An obvious prediction at this stage of development of the field of epigenomics is that our ability to generate experimental results will shortly overwhelm our ability to manage and analyze these complex, highly-dimensional data. Some of these problems will require standardization of vocabularies and the definition of common data elements to allow the kind of syntactic and semantic interoperability that allows us to integrate diverse sources of data. However, for the purpose of this review we will focus on the more immediate need to analyze the results of epigenomic studies.
While genomic DNA is generally packaged into chromatin, around functional regulatory sequences local chromatin structure is often disrupted, making the regions accessible for transcription factors. These regions, typically ~250 bp in length, are hypersensitive (HS) to DNAseI, thus can be detected throughout the genome by comparing the DNase treated to non-treated genomic DNA using high-throughput quantitative PCR (Dorschner et al. 2004). Given a collection of experimentally detected HS sequences and non-HS control sequences, a support vector machine (SVM) can be trained to differentiate HS from non-HS sequences and predict new HS sequences in the genome with 85% accuracy.
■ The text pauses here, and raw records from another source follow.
/-- A LOST feed is moved by a majority present alone, to RETURNING (R134). -/
theorem judgeFeed_of_lost (h : w.state = .lost) (v : Verdict) :
    judgeFeed r w v = if v = .majorityPresent then { state := .returning, count := 0 } else w := by
  cases v <;> simp only [judgeFeed, h, reduceCtorEq, if_true, if_false]

/-- A majority absent sends a RETURNING feed back to LOST (R135). -/
theorem judgeFeed_of_returning_absent (h : w.state = .returning) : judgeFeed r w .majorityAbsent = { state := .lost, count := 0 } := by
  simp only [judgeFeed, h]

/-- A majority present counts for a RETURNING feed, and the restore count makes it PRESENT (R135). -/
theorem judgeFeed_of_returning_present (h : w.state = .returning) :
    judgeFeed r w .majorityPresent =
      if r ≤ w.count + 1 then { state := .present, count := 0 } else { state := .returning, count := w.count + 1 } := by
  simp only [judgeFeed, h]

end Judge

/-! ### What a latch does to the latched causes (R164) -/

theorem getLsbD_causeBit {i : Nat} (hi : i < 16) (j : Nat) : (causeBit i).getLsbD j = decide (j = i) := by
  rw [causeBit, BitVec.getLsbD_shiftLeft, BitVec.getLsbD_one, Bool.eq_iff_iff]
  simp only [Bool.and_eq_true, Bool.not_eq_true', decide_eq_true_iff, decide_eq_false_iff_not]
  omega

/-- A cause is latched after a latch exactly when it was before or is the one latched. -/
theorem getLsbD_latch {i : Nat} (hi : i < 16) (c : CauseSet) (j : Nat) :
    (c.latch i).latched.getLsbD j = true ↔ c.latched.getLsbD j = true ∨ j = i := by
  unfold CauseSet.latch
  split
  case isTrue hold =>
    refine ⟨.inl, ?_⟩
    rintro (h | rfl)
    · exact h
    · exact hold
  case isFalse => rw [BitVec.getLsbD_or, getLsbD_causeBit hi, Bool.or_eq_true, decide_eq_true_iff]

theorem unitCause_bit_lt (c : UnitCause) : c.bit < 16 := by cases c <;> decide

theorem getLsbD_latchUnit (c : UnitCause) (s : State) (j : Nat) :
    (latchUnit c s).nu.unit.latched.getLsbD j = true ↔ s.nu.unit.latched.getLsbD j = true ∨ j = c.bit :=
  getLsbD_latch (unitCause_bit_lt c) s.nu.unit j

/-! ### The causes of a feed's move (R133, R135) -/

section Causes

variable (before after : FeedWatch) (s : State)

theorem feedMoved_eq : feedMoved before after s = feedCauses before after s := rfl

/-- The causes of a move are written in NU alone. -/
theorem feedCauses_writes_nu : feedCauses before after s = { s with nu := (feedCauses before after s).nu } := by
  unfold feedCauses
  split_ifs <;> rfl

@[simp] theorem feedCauses_fm : (feedCauses before after s).fm = s.fm := by rw [feedCauses_writes_nu]

/-- What NU becomes depends on the move and on NU alone. -/
theorem feedCauses_nu_of_nu_eq {s t : State} (h : s.nu = t.nu) : (feedCauses before after s).nu = (feedCauses before after t).nu := by
  unfold feedCauses
  split_ifs
  · rw [latchUnit, latchUnit, State.onNu_nu, State.onNu_nu, h]
  · rw [latchUnit, latchUnit, State.onNu_nu, State.onNu_nu, h]
  · exact h

/-- A move joins FEED_LOST from PRESENT to LOST and FEED_RESTORED from RETURNING to PRESENT, and no other cause at any move. -/
theorem getLsbD_feedCauses (j : Nat) :
    (feedCauses before after s).nu.unit.latched.getLsbD j = true ↔
      s.nu.unit.latched.getLsbD j = true ∨ (before.state = .present ∧ after.state = .lost) ∧ j = UnitCause.feedLost.bit ∨
        (before.state = .returning ∧ after.state = .present) ∧ j = UnitCause.feedRestored.bit := by
  unfold feedCauses
  split_ifs with hlost hback
  · simp [getLsbD_latchUnit, hlost]
  · simp [getLsbD_latchUnit, hback]
  · simp [hlost, hback]

end Causes

/-! ### FM's judgment of a tally (R131) -/

section Tally

variable (t : FeedTally) (s : State)

/-- Each feed is moved by its own verdict. -/
theorem judgeTally_fm :
    (judgeTally t s).fm =
      { a := judgeFeed s.ct.config.restoreCount s.fm.a (feedVerdict t.frames t.absentA)
        b := judgeFeed s.ct.config.restoreCount s.fm.b (feedVerdict t.frames t.absentB) } := by
  simp only [judgeTally, feedCauses_fm, State.onFm_fm]

theorem judgeTally_writes_fm_nu : judgeTally t s = { s with fm := (judgeTally t s).fm, nu := (judgeTally t s).nu } := by
  rw [judgeTally_fm, judgeTally, feedCauses_writes_nu, feedCauses_writes_nu s.fm.a]
  rfl

/-- NU takes the causes of feed A's move and then those of feed B's. -/
theorem judgeTally_nu :
    (judgeTally t s).nu = (feedCauses s.fm.b (judgeTally t s).fm.b (feedCauses s.fm.a (judgeTally t s).fm.a s)).nu := by
  rw [judgeTally_fm]
  exact feedCauses_nu_of_nu_eq _ _ (feedCauses_nu_of_nu_eq _ _ rfl)

/-- FEED_LOST is latched after a judgment exactly when it was before or a feed went from PRESENT to LOST. -/
theorem feedLost_latched_judgeTally :
    (judgeTally t s).nu.unit.latched.getLsbD 1 = true ↔
      s.nu.unit.latched.getLsbD 1 = true ∨ (s.fm.a.state = .present ∧ (judgeTally t s).fm.a.state = .lost) ∨
        (s.fm.b.state = .present ∧ (judgeTally t s).fm.b.state = .lost) := by
  rw [judgeTally_nu, getLsbD_feedCauses, getLsbD_feedCauses]
  simp [UnitCause.bit, or_assoc]

/-- FEED_RESTORED is latched after a judgment exactly when it was before or a feed went from RETURNING to PRESENT. -/
theorem feedRestored_latched_judgeTally :
    (judgeTally t s).nu.unit.latched.getLsbD 5 = true ↔
      s.nu.unit.latched.getLsbD 5 = true ∨ (s.fm.a.state = .returning ∧ (judgeTally t s).fm.a.state = .present) ∨
        (s.fm.b.state = .returning ∧ (judgeTally t s).fm.b.state = .present) := by
  rw [judgeTally_nu, getLsbD_feedCauses, getLsbD_feedCauses]
  simp [UnitCause.bit, or_assoc]

end Tally

/-- Settles O37: the verdict of a tally by the majority, one equation for each state of a feed, and the two causes by what each feed's move adds
to NU. -/
theorem feedStatesFollowTheVerdicts : Obligations.FeedStatesFollowTheVerdicts := by
  refine ⟨fun _ _ => feedVerdict_of_most_absent, fun _ _ => feedVerdict_of_most_present, fun _ _ _ => feedVerdict_of_no_majority,
    rfl, fun r w => ?moves, ?tally⟩
  case moves =>
    refine ⟨fun h => ?presentAbsent, fun h => ?presentPresent, fun h => ?lostPresent, fun h => ?lostAbsent,
      judgeFeed_of_returning_absent r, fun h hr => ?returns, fun h hr => ?counts, rfl⟩
    case presentAbsent => rw [judgeFeed_of_present r h, if_pos rfl]
    case presentPresent => rw [judgeFeed_of_present r h, if_neg (by decide)]
    case lostPresent => rw [judgeFeed_of_lost r h, if_pos rfl]
    case lostAbsent => rw [judgeFeed_of_lost r h, if_neg (by decide)]
    case returns => rw [judgeFeed_of_returning_present r h, if_pos hr]
    case counts => rw [judgeFeed_of_returning_present r h, if_neg (Nat.not_le.2 hr)]
  case tally =>
    rintro t s u rfl
    have hlost := feedLost_latched_judgeTally t s
    have hrestored := feedRestored_latched_judgeTally t s
    refine ⟨judgeTally_writes_fm_nu t s, congrArg FeedMonitor.a (judgeTally_fm t s), congrArg FeedMonitor.b (judgeTally_fm t s),
      fun hp hl => hlost.2 (.inr (.inl ⟨hp, hl⟩)), fun hp hl => hlost.2 (.inr (.inr ⟨hp, hl⟩)),
      fun hr hp => hrestored.2 (.inr (.inl ⟨hr, hp⟩)), fun hr hp => hrestored.2 (.inr (.inr ⟨hr, hp⟩)), fun ha hb => ?noOtherCause, ?nu⟩
    case noOtherCause => rw [Bool.eq_iff_iff, hlost, or_iff_left (not_or.2 ⟨ha, hb⟩)]
    case nu =>
      rw [feedMoved_eq, feedMoved_eq]
      exact judgeTally_nu t s

end Sys2Proof.Stated
end

section
/-! The place of a source in the Notice Queue judged anew, what an acknowledgement makes of a cause set and of NU, what NU answers to
ACK-NOTICE and SET-NOTICE-MASK check by check, and the statement about these two orders. -/

namespace Sys2Proof.Stated

open Sys2Proof.Machine

/-! ### A source's place in the Notice Queue (R166, R173 step 3) -/

section Place

variable (n : Nat) (c d : CauseSet) (q : List Nat)

theorem requeue_eq_requeued : requeue n c q = requeued n c q := by
  by_cases hclear : c.unreported &&& c.mask = 0
  · rw [requeued, if_pos hclear, requeue, if_neg (by simpa [CauseSet.owed] using hclear)]
    exact List.filter_congr fun x _ => by simp [bne, beq_eq_decide]
  · rw [requeued, if_neg hclear, requeue, if_pos (by simpa [CauseSet.owed] using hclear)]
    rfl

/-- Whether the source was put at the newest end just before does not matter when its place is judged. -/
theorem requeue_enqueue : requeue n c (enqueue n q) = requeue n c q := by
  by_cases hmem : n ∈ q
  · rw [enqueue, if_pos hmem]
  · have hjoined : enqueue n q = q ++ [n] := if_neg hmem
    rw [hjoined]
    unfold requeue
    split
    case isTrue => rw [hjoined, enqueue, if_pos (by simp)]
    case isFalse => simp

theorem requeue_queueAfterLatch (i : Nat) : requeue n c (queueAfterLatch n d i q) = requeue n c q := by
  unfold queueAfterLatch
  split_ifs
  · rfl
  · exact requeue_enqueue n c q
  · rfl

end Place

/-! ### Several causes latched on one set (R164) -/

section Latches

variable {α : Type} (bit : α → Nat)

/-- The set of the causes in a list. -/
def causeBits (xs : List α) : BitVec 16 := xs.foldr (fun x b => causeBit (bit x) ||| b) 0

/-- The causes of `again` joined to both parts. -/
def joined (c : CauseSet) (again : BitVec 16) : CauseSet :=
  { c with latched := c.latched ||| again, unreported := c.unreported ||| again }

theorem joined_joined (c : CauseSet) (a b : BitVec 16) : joined (joined c a) b = joined c (a ||| b) := by
  simp only [joined, BitVec.or_assoc]

theorem acknowledged_eq_joined (c : CauseSet) (causes again : BitVec 16) : acknowledged c causes again = joined (c.remove causes) again :=
  rfl

theorem or_causeBit_of_getLsbD {b : BitVec 16} {i : Nat} (h : b.getLsbD i = true) : b ||| causeBit i = b := by
  refine BitVec.eq_of_getLsbD_eq fun j _ => ?_
  rw [BitVec.getLsbD_or, getLsbD_causeBit (BitVec.lt_of_getLsbD h)]
  by_cases hj : j = i
  · rw [hj, h, Bool.true_or]
  · rw [decide_eq_false hj, Bool.or_false]

/-- A cause that is unreported if it is latched joins both parts, whether it is latched or not. -/
theorem latch_eq_joined {c : CauseSet} {i : Nat} (h : c.latched.getLsbD i = true → c.unreported.getLsbD i = true) :
    c.latch i = joined c (causeBit i) := by
  unfold CauseSet.latch
  split
  case isTrue hold => rw [joined, or_causeBit_of_getLsbD hold, or_causeBit_of_getLsbD (h hold)]
  case isFalse => rfl

theorem foldl_latch_eq_joined (xs : List α) (c : CauseSet)
    (h : ∀ x ∈ xs, c.latched.getLsbD (bit x) = true → c.unreported.getLsbD (bit x) = true) :
    xs.foldl (fun c x => c.latch (bit x)) c = joined c (causeBits bit xs) := by
  induction xs generalizing c with
  | nil => simp [joined, causeBits]
  | cons x xs ih =>
    have hrest : ∀ y ∈ xs, (joined c (causeBit (bit x))).latched.getLsbD (bit y) = true →
        (joined c (causeBit (bit x))).unreported.getLsbD (bit y) = true := by
      intro y hy
      simp only [joined, BitVec.getLsbD_or, Bool.or_eq_true]
      exact Or.imp_left (h y (List.mem_cons_of_mem x hy))
    calc (x :: xs).foldl (fun c x => c.latch (bit x)) c
        = xs.foldl (fun c x => c.latch (bit x)) (joined c (causeBit (bit x))) := by
          rw [List.foldl_cons, latch_eq_joined (h x List.mem_cons_self)]
      _ = joined c (causeBit (bit x) ||| causeBits bit xs) := by rw [ih _ hrest, joined_joined]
In the SVM, each sequence is embedded into a vector that contains the counts of all k-mers (k = 1 to 6) in the sequence. The SVM found the CG-dinucleotide to be the most important sequence feature in the determination of HS, and predicted 65% of HS sequences to be > 5 kb from the nearest transcription start site. The HS sequences were also found to be enriched with CTCF recognition sequences, which are signature insulator elements (Noble et al. 2005).
In another nucleosome occupancy study, differentially labeled micrococcal nuclease (MNase)-treated and non-treated yeast genomic DNA were hybridized to microarrays with overlapping 50-mer probes tiled every 20 bp across the yeast chromosome (Yuan et al. 2005) . Nucleosome-associated DNA is resistant to MNase digestion, whereas the nucleosome-free DNA regions or linkers are hypersensitive. The authors constructed a hidden Markov model to look for well-positioned nucleosomes as a run of 6–8 high-ratio probes (~146 bp) and delocalized nucleosomes as a run of >9 high-ratio probes (Yuan et al. 2005). The remaining regions with runs of low-ratio probes were considered nucleosome-depleted DNA regions. The hidden Markov model identified nucleosome-depleted regions of ~150 bp at ~200 bp upstream of many ORFs. These regions are more conserved than the background genomic sequence, include many transcription-factor binding sites, and are enriched for poly-A and poly-T.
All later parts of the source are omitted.